--- ENTRIES SHOWN Enclosed Below ---
/-- Refresh `HAL_WIN_STATUS` and `HAL_WIN_CUR_*` of a group from its FIFO and current window (R97). -/
def Package.showGroup (p : Package) (g : Nat) : Package :=
  let x := p.grp g
  let p := p.putGroup g HAL_WIN_STATUS_FIFO_COUNT x.fifo.length
  match x.cur with
  | none => (((p.putGroup g HAL_WIN_STATUS_POSITION 0).putGroup g HAL_WIN_STATUS_OWNER 0).putGroup g HAL_WIN_STATUS_WIN_TAG 0)
      |>.each (p.members g) (fun p s => (p.wr (HAL_WIN_CUR_A s) 0).wr (HAL_WIN_CUR_B s) 0)
  | some w =>
    let pos := if p.winState g = WIN_FWD then x.started else x.started - w.fwdCount
    (((p.putGroup g HAL_WIN_STATUS_POSITION pos).putGroup g HAL_WIN_STATUS_OWNER w.owner).putGroup g HAL_WIN_STATUS_WIN_TAG w.tag)
      |>.each (p.members g) (fun p s => (p.wr (HAL_WIN_CUR_A s) w.wordA).wr (HAL_WIN_CUR_B s) w.wordB)

/-- Set the state of a group's Halyard. -/
def Package.setWinState (p : Package) (g st : Nat) : Package := p.putGroup g HAL_WIN_STATUS_STATE st

/-- State of a window by the phases started (Table 4-2). -/
def windowState (w : Window) (started : Nat) : Nat :=
  if started < w.fwdCount then WIN_FWD else if started < w.fwdCount + w.bwdCount then WIN_BWD else WIN_ENDING

/-- The interrupted window resumes at the abandoned phase (R388). -/
def Package.unstart (p : Package) (s : Nat) : Package :=
  let g := p.leader s
  match (p.grp g).cur with
  | none => p
  | some w =>
    if w.owner ≠ s then p
    else
      let n := (p.grp g).started - 1
      let p := p.modGrp g (fun x => { x with started := n })
      let p := if p.winState g = WIN_STOPPED then p else p.setWinState g (windowState w n)
      p.showGroup g

/-- A phase is abandoned: its reserved credits return, its input entry is valid again at the queue's head, nothing is sent. -/
def Package.abandon (p : Package) (s : Nat) : Package :=
  match (p.stg s).phase with
  | none => p
  | some ph =>
    let p := p.modStg s (fun x => { x with phase := none })
    let p := p.each (ph.channels.filter (fun n => !ph.landed.contains n)) (fun p n => p.addCredit s n 1)
    let q := p.queue s ph.dir
    let p := p.setQueue s ph.dir { q with entries := q.entries.map (fun e => if e.1 = ph.entry then (e.1, .valid) else e) }
    let p := if ph.dir = .fwd then p.dropRecord s ph.step ph.microBatch else p
    p.unstart s

/-! ### Disabling (R51, R87, R365, R366) -/

/-- A committed ENABLE of 0 moves a stage to DRAINING; the deadline is DRAIN_BEATS ticks on. -/
def Package.drainStage (p : Package) (s : Nat) : Package :=
  if p.stgState s = STG_DISABLED then p
  else (p.put (STG_STATUS_STATE s) STG_DRAINING).modStg s (fun x =>
    { x with drainBeat := p.beatNo + p.get (CTRL_DRAIN_BEATS (.stg s)), reopen := false })

/-- The group has no current window: IDLE. -/
def Package.idleGroup (p : Package) (g : Nat) : Package :=
  ((p.modGrp g (fun x => { x with cur := none, started := 0, ended := 0, completed := false, ckptOnly := false, raised1 := false, raised2 := false })).setWinState
    g WIN_IDLE).putGroup g HAL_WIN_STATUS_STOP_CAUSE 0 |>.showGroup g

/-- Clear a stage's stash records, with their directory entries (R87). -/
def Package.clearStash (p : Package) (s : Nat) : Package :=
  let p := p.each ((p.stg s).stash.filter (fun r => !r.freed)) (fun p r => p.clearDir s r.dirIndex)
  (p.modStg s (fun x => { x with stash := [], stashHead := 0, stashStalled := false })).showStash s

/-- Senders to a stage that becomes DISABLED: their channels go DOWN (R61). -/
def Package.dropSender (p : Package) (s : Nat) (d : Dir) : Package :=
  let q := p.queue s d
  let p := p.setQueue s d { q with sender := none }
  match q.sender with
  | none => p
  | some x =>
    if x.route = 0 then p
    else if x.route = 1 then p.chanDown x.stage x.chan
    else p.sendRoute x.node CLS_CONTROL 0 (.close x.stage x.chan)

/-- A stage becomes DISABLED (R87): its windows and stash go, its channels close, a pending cluster set applies (R52). -/
def Package.disableStage (p : Package) (s : Nat) : Package :=
  let g := p.leader s
  let x := p.grp g
  let removed := (x.fifo.filter (fun w => w.owner = s)).length
  let ended := match x.cur with
    | some w => decide (w.owner = s)
    | none => false
  let tag := match x.cur with
    | some w => if w.owner = s then w.tag else 0
    | none => 0
  let p := p.modGrp g (fun x => { x with fifo := x.fifo.filter (fun w => w.owner ≠ s) })
  let p := if ended then p.idleGroup g else p.showGroup g
  let p := p.clearStash s
  let p := ((p.put (STG_STATUS_STATE s) STG_DISABLED).put (STG_STATUS_HOLD_CAUSE s) 0)
  let p := p.each (List.range 4) (fun p n => ((p.put (STG_CH_STATE_STATE s n) CH_CLOSED).put (STG_CH_STATE_CREDITS s n) 0).modChan s n (fun _ => {}))
  let p := (p.dropSender s .fwd).dropSender s .bwd
  let p := if (p.stg s).bindPending then p.bind s else p
  let p := p.raise (.hal s) EV_HAL_WIN_DISCARDED (p.beatNo + 2 ^ 48 * tag) (removed % 2 ^ 16 + 2 ^ 16 * b2n ended)
  let reopen := (p.stg s).reopen
  let p := p.modStg s (fun x => { x with phase := none, recovery := false, resumeWait := false, gaveUp := none, foldWaited := false, lastBackward := none })
  if reopen then p.openStage s else p

def stageDrainDeadline (dt s : Nat) (p : Package) : Package :=
  let p := p.pass dt
  if p.stgState s = STG_DRAINING && (p.stg s).drainBeat ≤ p.beatNo then p.abandon s else p

def stageDisabled (dt s : Nat) (p : Package) : Package :=
  let p := p.pass dt
  if p.stgState s = STG_DRAINING && (p.stg s).phase.isNone then p.disableStage s else p

/-- Another package's queue has closed: its stage is DISABLED (R61). -/
def Package.peerClosed (p : Package) (s n : Nat) : Package := p.chanDown s n

/-! ### Arrivals at a queue (R55, R56, R154) -/

/-- Payload codes that are not reserved (R154). -/
def payloadCodeOk (f : Nat) : Bool := decide (f ≤ 6) || f = 0x10

/-- SOURCE of a descriptor: sending stage [4:0], route [7:5]. -/
def sourceField (x : Sender) : Nat := x.stage % 32 + 32 * (x.route % 8)

/-- The event of a failed check, with its arguments (R56). -/
def Package.checkFail (p : Package) (s entry : Nat) (x : Sender) : Package :=
  p.raise (.stg s) EV_STG_CHECK_FAIL (sourceField x + 2 ^ 16 * (x.node % 2 ^ 12)) (arg1Of s entry)

/-- The receiver's verdict on a payload: the check passes when CRC-32C agrees, the payload fits the slot, its code is not reserved and
its bytes are all there. -/
def Package.payloadOk (p : Package) (o : Output) : Bool :=
  crc32c o.data = o.check && decide (o.bytes ≤ p.qUnits o.stage o.dir * 4096) && payloadCodeOk o.format && decide (o.data.length = o.bytes)

/-- A payload and its descriptor reach a queue. -/
def Package.land (p : Package) (o : Output) : Package :=
  let q := p.queue o.stage o.dir
  if q.sender ≠ some o.src || p.qDepth o.stage o.dir ≤ q.entries.length then p.checkFail o.stage 0xFFFF o.src
  else
    let i := q.tail
    let slot := p.qSlotAddr o.stage o.dir i
    let room := p.qUnits o.stage o.dir * 4096
    let reach := p.rangeOk slot (min o.bytes room) && p.rangeOk (p.qDescAddr o.stage o.dir i) 64
    let ok := p.payloadOk o && reach
    let d : Desc := { flags := descFlags ok o.dir o.last, microBatch := o.microBatch, format := o.format, step := o.step, version := o.version,
                      payload := slot, bytes := o.bytes, check := o.check, scale := o.scale, source := sourceField o.src, land := p.dtime }
    let die := if o.src.node = p.node then p.get (STG_STATUS_HOME_DIE o.src.stage) else 8
    let p := if reach then (p.storeBy die slot (o.data.take room)).storeBy die (p.qDescAddr o.stage o.dir i) d.toBytes else p
    let p := p.setQueue o.stage o.dir { q with entries := q.entries ++ [(i, if ok then .valid else .failed)],
                                               tail := (i + 1) % max 1 (p.qDepth o.stage o.dir) }
    if ok then p
    else
      let p := (p.holdStage o.stage 3).checkFail o.stage i o.src
      p.report (.stg o.stage) 8 1 EV_STG_CHECK_FAIL (sourceField o.src + 2 ^ 16 * (o.src.node % 2 ^ 12)) (arg1Of o.stage i) false false

def microBatchReceive (dt : Nat) (o : Output) (p : Package) : Package := ((p.pass dt).arrived (.output o)).land o

/-! ### Software feed and flush (R57 to R59) -/

/-- Set VALID and LAND in the descriptor of a pushed entry. -/
def Package.pushEntry (p : Package) (s i : Nat) : Package :=
  let a := p.qDescAddr s .fwd i
  match p.load a 64 with
  | .ok b =>
    let d := Desc.ofBytes b
    let d := { d with flags := putBits d.flags 0 1 1, land := p.dtime }
    p.store a d.toBytes
  | _ => p

def fqPush (dt s n : Nat) (p : Package) : Package :=
  let p := p.pass dt
  let q := p.queue s .fwd
  let depth := p.qDepth s .fwd
  let n := n % 128
  if !p.has (STG_CTRL_FQ_SW_FEED s) then p.raise (.stg s) EV_STG_PUSH_OVERFLOW n (arg1Of s 1)
  else if depth - q.entries.length < n then p.raise (.stg s) EV_STG_PUSH_OVERFLOW n (arg1Of s 0)
  else
    let idx := (List.range n).map (fun i => (q.tail + i) % max 1 depth)
    let p := p.each idx (fun p i => p.pushEntry s i)
    p.setQueue s .fwd { q with entries := q.entries ++ idx.map (fun i => (i, .valid)), tail := (q.tail + n) % max 1 depth }

/-- Clear VALID in memory for an entry that a flush drops. -/
def Package.clearEntry (p : Package) (s : Nat) (d : Dir) (i : Nat) : Package :=
  match p.load (p.qDescAddr s d i) 4 with
  | .ok b => p.store (p.qDescAddr s d i) (leBytes 4 (putBits (leNat b) 0 1 0))
  | _ => p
--- End of Enclosed ENTRIES SHOWN ---
__EXERCISE__: Please transcribe exactly the lines above from the line that has "phase (R388). -/" up to and including the line that has "let p := if p.winState"; no other line belongs in the answer.

__ANSWER TO THIS EXERCISE__:
/-- The interrupted window resumes at the abandoned phase (R388). -/
def Package.unstart (p : Package) (s : Nat) : Package :=
  let g := p.leader s
  match (p.grp g).cur with
  | none => p
  | some w =>
    if w.owner ≠ s then p
    else
      let n := (p.grp g).started - 1
      let p := p.modGrp g (fun x => { x with started := n })
      let p := if p.winState g = WIN_STOPPED then p else p.setWinState g (windowState w n)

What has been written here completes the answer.